Among other things, the DMAA's new guidelines recommend use of a "pre-post" study design that incorporates an equivalent concurrent comparison or control group; using health care cost outcomes such as medical and pharmacy claims to calculate the financial impact of the programs; and using a nonchronic population as a comparison for calculating health care cost trend rates.

The DMAA guidelines also suggest that before any measurement process starts that parties first agree on a mutually acceptable risk-adjustment method, which would take into account participants' pre-existing health status so outcomes are not affected.

Although the new guidelines do provide a framework for measuring disease management program effectiveness, they are not designed to compare vendors' programs, Ms. Moorhead said. However, the DMAA envisions that the guidelines could be helpful for employers when developing contractual terms with vendors for assessing disease management programs, she said.

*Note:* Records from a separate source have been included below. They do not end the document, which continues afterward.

theorem execHoldRequest_keeps (f : PortFlit) (s : State) : Goes 0x40004012900002 s (execHoldRequest f s) := by
  unfold execHoldRequest
  repeat' (first
    | with_reducible exact Keeps.refl _
    | with_reducible assumption
    | intro _
    | with_reducible refine Goes.next ?_
    | (extract_lets +onlyGivenNames y
       refine Goes.via (y := y) ?_ ?_
       on_goal 2 => (intro _; clear_value y)
       on_goal 1 => (dsimp -zeta only [y]; clear y))
    | with_reducible refine Goes.ite ?_ ?_
    | (extract_lets +onlyGivenNames y
       refine Keeps.via (y := y) ?_ ?_
       on_goal 2 => (intro _; clear_value y)
       on_goal 1 => (dsimp -zeta only [y]; clear y))
    | fail_if_no_progress extract_lets +onlyGivenNames y
    | with_reducible refine Keeps.ite ?_ ?_
    | with_reducible refine Keeps.foldl ?_ ?_ _
    | with_reducible refine Keeps.trans ?_ (enterHold_keeps ..)
    | with_reducible refine Keeps.trans ?_ (onManagement_keeps _ _ _ _ ?_)
    | fail_if_no_progress with_reducible refine Keeps.lit ?_ rfl rfl rfl rfl
    | fail_if_no_progress with_reducible refine Keeps.litMod ?_ rfl rfl rfl rfl rfl rfl rfl rfl rfl
    | split
    | fail_if_no_progress dsimp -zeta only
    | refine Keeps.lit ?_ rfl rfl rfl rfl
    | refine Keeps.litMod ?_ rfl rfl rfl rfl rfl rfl rfl rfl rfl
    | refine Keeps.litTo ?_ rfl rfl rfl rfl ⟨nofun, nofun⟩ rfl (fun h => h) rfl rfl)

theorem execLaserTransfer_keeps (s : State) : Goes 0x40004012b00002 s (execLaserTransfer s) := by
  unfold execLaserTransfer
  repeat' (first
    | with_reducible exact Keeps.refl _
    | with_reducible assumption
    | intro _
    | with_reducible refine Goes.next ?_
    | with_reducible refine Goes.ite ?_ ?_
    | fail_if_no_progress extract_lets +onlyGivenNames y
    | with_reducible refine Keeps.ite ?_ ?_
    | with_reducible refine Keeps.foldl ?_ ?_ _
    | with_reducible refine Keeps.trans ?_ (pumpPair_keeps ..)
    | with_reducible refine Keeps.trans ?_ (endTransfer_keeps ..)
    | with_reducible refine Keeps.trans ?_ (refreshSpare_keeps ..)
    | with_reducible refine Keeps.trans ?_ (modBay_keeps ..)
    | with_reducible refine Keeps.trans ?_ (logEntry_keeps ..)
    | fail_if_no_progress with_reducible refine Keeps.lit ?_ rfl rfl rfl rfl
    | fail_if_no_progress with_reducible refine Keeps.litMod ?_ rfl rfl rfl rfl rfl rfl rfl rfl rfl
    | split)

theorem execHoldTimeout_keeps (p : Fin 16) (s : State) : Goes 0x40004012900002 s (execHoldTimeout p s) := by
  unfold execHoldTimeout
  repeat' (first
    | with_reducible exact Keeps.refl _
    | with_reducible assumption
    | intro _
    | with_reducible refine Goes.next ?_
    | with_reducible refine Goes.ite ?_ ?_
    | fail_if_no_progress extract_lets +onlyGivenNames y
    | with_reducible refine Keeps.ite ?_ ?_
    | with_reducible refine Keeps.foldl ?_ ?_ _
    | with_reducible refine Keeps.trans ?_ (linkLost_keeps ..))

theorem execBayInserted_keeps (b : Fin 5) (healthy : Bool) (temp power : Byte) (s : State) : Goes 0x200000 s (execBayInserted b healthy temp power s) := by
  unfold execBayInserted
  repeat' (first
    | with_reducible exact Keeps.refl _
    | with_reducible assumption
    | intro _
    | with_reducible refine Goes.next ?_
    | with_reducible refine Goes.ite ?_ ?_
    | fail_if_no_progress extract_lets +onlyGivenNames y
    | with_reducible refine Keeps.ite ?_ ?_
    | with_reducible refine Keeps.foldl ?_ ?_ _
    | with_reducible refine Keeps.trans ?_ (refreshSpare_keeps ..)
    | with_reducible refine Keeps.trans ?_ (modBay_keeps ..))

theorem execBayInterlockOpen_keeps (b : Fin 5) (s : State) : Goes 0x40004012b00002 s (execBayInterlockOpen b s) := by
  unfold execBayInterlockOpen
  repeat' (first
    | with_reducible exact Keeps.refl _
    | with_reducible assumption
    | intro _
    | with_reducible refine Goes.next ?_
    | (extract_lets +onlyGivenNames y
       refine Goes.via (y := y) ?_ ?_
       on_goal 2 => (intro _; clear_value y)
       on_goal 1 => (dsimp -zeta only [y]; clear y))
    | with_reducible refine Goes.ite ?_ ?_
    | (extract_lets +onlyGivenNames y
       refine Keeps.via (y := y) ?_ ?_
       on_goal 2 => (intro _; clear_value y)
       on_goal 1 => (dsimp -zeta only [y]; clear y))
    | fail_if_no_progress extract_lets +onlyGivenNames y
    | with_reducible refine Keeps.ite ?_ ?_
    | with_reducible refine Keeps.foldl ?_ ?_ _
    | with_reducible refine Keeps.trans ?_ (pumpPair_keeps ..)
    | with_reducible refine Keeps.trans ?_ (bayFault_keeps ..)
    | with_reducible refine Keeps.trans ?_ (refreshSpare_keeps ..)
    | with_reducible refine Keeps.trans ?_ (modBay_keeps ..)
    | fail_if_no_progress with_reducible refine Keeps.lit ?_ rfl rfl rfl rfl
    | fail_if_no_progress with_reducible refine Keeps.litMod ?_ rfl rfl rfl rfl rfl rfl rfl rfl rfl
    | split
    | fail_if_no_progress dsimp -zeta only
    | refine Keeps.lit ?_ rfl rfl rfl rfl
    | refine Keeps.litMod ?_ rfl rfl rfl rfl rfl rfl rfl rfl rfl
    | refine Keeps.litTo ?_ rfl rfl rfl rfl ⟨nofun, nofun⟩ rfl (fun h => h) rfl rfl)
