-- ==== Sys2Proof/Laws/Exec.lean ====
section
/-!
SUPPORT. Every command goes on; what it may change, and what it keeps: all but seven keep what `Keeps` says, and those seven what
`Safe` says.
-/
set_option Elab.async false

namespace Sys2Proof.Machine

/-- A list of parts as a set. -/
def maskOf : List Area → Nat
  | [] => 0
  | p :: ps => 2 ^ p.bit ||| maskOf ps

theorem Area.bit_inj {p q : Area} (h : p.bit = q.bit) : p = q := by
  have hc : ∀ b : Block, b.code < 13 := by intro b; cases b <;> decide
  have hi : ∀ {b c : Block}, b.code = c.code → b = c := by intro b c; cases b <;> cases c <;> simp [Block.code]
  cases p <;> cases q <;> simp only [Area.bit] at h
  all_goals first
    | rfl
    | (exfalso; omega)
    | (exfalso; have := hc ‹Block›; omega)
    | (rename_i b c; have := hc b; have := hc c; first | (exfalso; omega) | (rw [hi (Nat.add_left_cancel h)]))

/-- A part outside a list is outside its set. -/
theorem maskOf_out {l : List Area} {p : Area} (h : p ∉ l) : (maskOf l).testBit p.bit = false := by
  induction l with
  | nil => exact Nat.zero_testBit _
  | cons q l ih =>
    rw [List.mem_cons, not_or] at h
    rw [maskOf, Nat.testBit_or, ih h.2, Bool.or_false, Nat.testBit_two_pow_of_ne]
    exact fun e => h.1 (Area.bit_inj e.symm)

/-- The seven commands that give the Stack or Nightstand a new start, or take back a mark, a lock or the reset times. -/
def startsOver : Instr → Bool
  | .standbyPowerApplied _ => true
  | .standbyPowerLost => true
  | .inputOvervoltage => true
  | .releaseRetirement => true
  | .rootPllLocked => true
  | .clearOwnerLock => true
  | .rdxAdmit _ => true
  | _ => false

"These are starting-point guidelines" for evaluating the effectiveness of disease management programs that target "the top five chronic conditions"--namely diabetes, asthma, chronic obstructive pulmonary disease, coronary artery disease and heart failure--Ms. Moorhead said.

The DMAA's outcomes project was officially launched in January 2006 after the organization's outcomes steering committee surveyed its membership on the measurement methods currently in use. The committee also sought input from the Agency for Healthcare Research and Quality and the Joint Commission on the Accreditation of Healthcare Organizations, the Case Management Society of America, the National Committee on Quality Assurance, URAC and the Society of Actuaries.

The Outcomes Steering Committee will begin a second phase of its outcomes project in 2007 to develop additional clinical, quality, productivity, process and utilization measures, as well as selection criteria for disease management program participants. Other objectives of the second phase of the project include: refinement of the evaluation design recommendations to include a list of biases and ways to reduce the impact on evaluation results; consideration of an economic model for evaluating trend; development of statistical analyses for program evaluation; and ways to test methodologies.